ClickStream Analysis Tool

For those of you that want a free/easy clickstream analysis tool, have a look at StatViz. If you’re running Apache and using the standard log format then plugging in this tool is very easy.


  1. Download and install GraphViz. There’s an RPM for linux.
  2. Download and install StatViz in a directory. It’s basically one php file. The README file will tell you how to customize the configuration file and run it.
  3. I don’t have too many PHP apps running so there’s a couple of other things you may need to do. First, you’ll need PEAR:Config. Once you have this, uncompress/untar it the easiest thing to do is move it Config.php and the Config dir to /usr/share/pear. Second, statviz takes up a lot of memory so you may need to increase the memory_limit configuration parameter in your /etc/php.ini

That’s pretty much it.

You can run it using

/statviz.php –config configfile

and then create a gif file of the output by doing something like

dot -Tgif -o OutputGifFileName InputDotFile

If you put the output gif file in a web accessible dir then you’ll be able to see it from your browser.

Things To Look For

There are a number of things you’ll need to consider if you want accurate results:

  • Make sure you look at the bot extensions and make best attempts to get these filtered out.
  • Make sure you have all non-pages (graphics, js, css) filtered out.
  • If possible, try to filter out requests from internal users.
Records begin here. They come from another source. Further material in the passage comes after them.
-- ==== Sys2Proof/Machine/HostNode.lean ====
section
/-! DEFINITION. Host nodes and remote tokens (0xB7 to 0xB9, R265 to R267, R433, R434). -/

namespace Sys2Proof.Machine

open Sys2Proof

/-- The station address of an ingress node (R75). -/
def ingressStation (n : Nat) : Nat := 0x1910 + n

/-- A record enters the queue of its ingress node, and wakes a sleeping cluster (R265, R341). -/
def State.pushIngress (s : State) (e : IngressRec) : State :=
  (s.updRegion e.cluster (fun r =>
    { r with ingress := r.ingress.set e.node (r.ingress.getD e.node [] ++ [e]), asleep := false })).dueOnce
    (.fire e.cluster (ingressStation e.node) 0)

/-- Whether the device register block takes host writes: the device is READY (R445). -/
def State.takesWrites (s : State) : Bool := s.toll.boot == .ready && !s.toll.off

/-- INGRESS_RECORD (R433): the write of its SEAL posts a record; the bytes of the aperture stay. While the node's queue holds 64 records,
flow control holds the write, and the writes behind it. Nothing before READY (R445). -/
def execIngressRecord (cluster node : Nat) (value wtag : Word) (s : State) : Host.Outcome State Fault Refusal :=
  done (
    if !s.takesWrites then s
    else if 64 ≤ ((s.region cluster).ingress.getD node []).length then
      { s with agenda := .write (0x20000 + 16 * (8 * cluster + node)) (bytesOfNat 4 value.toNat ++ bytesOfNat 4 wtag.toNat ++ bytesOfNat 8 0)
                 :: s.agenda }
    else
      { s with ingressAp := s.ingressAp.set (8 * cluster + node) (value.zeroExtend 128 ||| (wtag.zeroExtend 128 <<< 32)) }.pushIngress
        { cluster := cluster, node := node, value := value, wtag := wtag })

/-- XSEND_RECORD_ARRIVAL (R267, R433): a record that another device sent enters the queue of its node, which accepts it; a full queue
holds it. -/
def execXsendRecordArrival (s : State) : Host.Outcome State Fault Refusal :=
  let e := s.cur.ingress
  done (
    if 64 ≤ ((s.region e.cluster).ingress.getD e.node []).length then s.backTo s.cur.index (.event .xsendRecordArrival s.cur)
    else (s.pushIngress e).answer s.cur.id [] 0)

/-- HIN (R89, R265): takes the record at the head of the node's queue, with the token of a port P in use, and sends its value with the
tag in hand unless port P suppresses it. -/
def execHin (r : Rec) (s : State) : Host.Outcome State Fault Refusal :=
  let x := s.cur
  let n := x.station - 0x1910
  let s := s.updRegion x.cluster (fun k => { k with ingress := k.ingress.set n (k.ingress.getD n []).tail })
  let s := s.enterBlock x.cluster r.block.toNat x.tag
  let s := if r.p.act = .consume then s.takeEntry x.cluster (fun e => e.fits x.station .p .consume x.tag) else s
  let s := if x.go then s.send r x.a else s
  done (if ((s.region x.cluster).ingress.getD n []).isEmpty then s else s.dueOnce (.fire x.cluster x.station 0))

/-- The bytes of egress record i (R434). -/
def egressBytes (value tag : Word) (cluster node i size : Nat) : List Byte :=
  bytesOfNat 4 value.toNat ++ bytesOfNat 4 tag.toNat ++ bytesOfNat 1 cluster ++ bytesOfNat 1 node ++ bytesOfNat 5 0
    ++ bytesOfNat 1 (lapSeal i size)

/-- A record goes into the egress ring (R434). -/
def State.putEgress (s : State) (value tag : Word) (cluster node : Nat) : State :=
  let size := 2 ^ (s.regs.egctl.extractLsb' 0 4).toNat
  let i := s.regs.egprod.toNat
  let s := s.writePhys (s.regs.egbase.toNat + 16 * (i % size)) (egressBytes value tag cluster node i size)
  { s with regs := { s.regs with egprod := s.regs.egprod + 1 } }

/-- A record whose entry lies in the page in hand-over is written at the page's new home; EGPROD counts it, and HOUT's token follows, once it is
visible (R266, R338, R434). -/
def State.forwardEgress (s : State) (value tag : Word) (cluster station : Nat) : State :=
  let size := 2 ^ (s.regs.egctl.extractLsb' 0 4).toNat
  let q : MemReq := { id := s.nextId, cluster := cluster, station := station, tag := tag, kind := .flagWrite,
                      va := BitVec.ofNat 64 s.egressAt, size := 16, scope := 4, b := 1,
                      data := egressBytes value tag cluster (station - 0x1918) s.regs.egprod.toNat size, result := [.narrow 0] }
  (s.addReq q).dueEvent .pageWalk { id := q.id }

/-- HOUT (R266): appends its record and sends 0 once it is visible. -/
def execHout (r : Rec) (s : State) : Host.Outcome State Fault Refusal :=
  firing 0xB8 r (fun t =>
    if t.inLentPage t.egressAt then t.forwardEgress s.cur.aw s.cur.tag s.cur.cluster s.cur.station
    else (t.putEgress s.cur.aw s.cur.tag s.cur.cluster (s.cur.station - 0x1918)).sendWord r 0) s

/-- XSEND (R267, R430): BAD_TARGET for reserved bits or an unknown device; otherwise the record leaves over Span and counts as export
traffic until its node accepts it. -/
def execXsend (r : Rec) (s : State) : Host.Outcome State Fault Refusal :=
  firing 0xB9 r (fun t =>
    let x := s.cur
    let d := (x.bw.extractLsb' 0 12).toNat
    if x.bw.extractLsb' 21 11 ≠ 0 ∨ t.unknownDevice d then t.trapHere .badTarget
    else
      let f := t.fresh
      let e : IngressRec := { cluster := (x.bw.extractLsb' 12 6).toNat, node := (x.bw.extractLsb' 18 3).toNat,
                              value := x.aw, wtag := x.tag &&& 0x00FFFFFF#32 }
      let out : SpanOut := { id := f.1, device := d, rec0 := e, cluster := x.cluster, station := x.station, tag := x.tag }
      { f.2.exportUp x.cluster x.tag with spanOut := f.2.spanOut ++ [out] }) s

end Sys2Proof.Machine
end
Statviz doesn’t have a filter for this, so I just scrubbed out of the logs myself using a grep -v.
  • If you’re site has long URL’s, you will most certaintly want to clean them up before processing. The tool allows you to create an alias file, but you may need/want to do some log scrubbing on your own.
  • Play around with the GraphNReferrerPairs parameter. You can get a lot more detail on site activity with higher numbers, but the graph becomes the graph then becomes a lot more complex to digest. If you decide on a large graph, you may need to modify the source and change the size of the graph. It defaults to 10, 8 and there isn’t a parameter to configure this. I changed it to 20, 16 for most of my small graphs ( GraphNReferrerPairs <> ) and to 40, 32 for larger graphs.
  • Very long URLs are going to be a hassle, especially if they come from external referrers and out of your control. I put in some checks in the code to clip the very long URLs.

I’ve automated a couple of things on my site:
– A report that updates hourly on today’s activity.
– I archive a daily gif file. (I will add weekly and monthly in the future).
– I have a ‘full report’ that shows activity for the last 30 days. I update this daily.

I’ll put out another entry with a quick 101 on interpretting the results.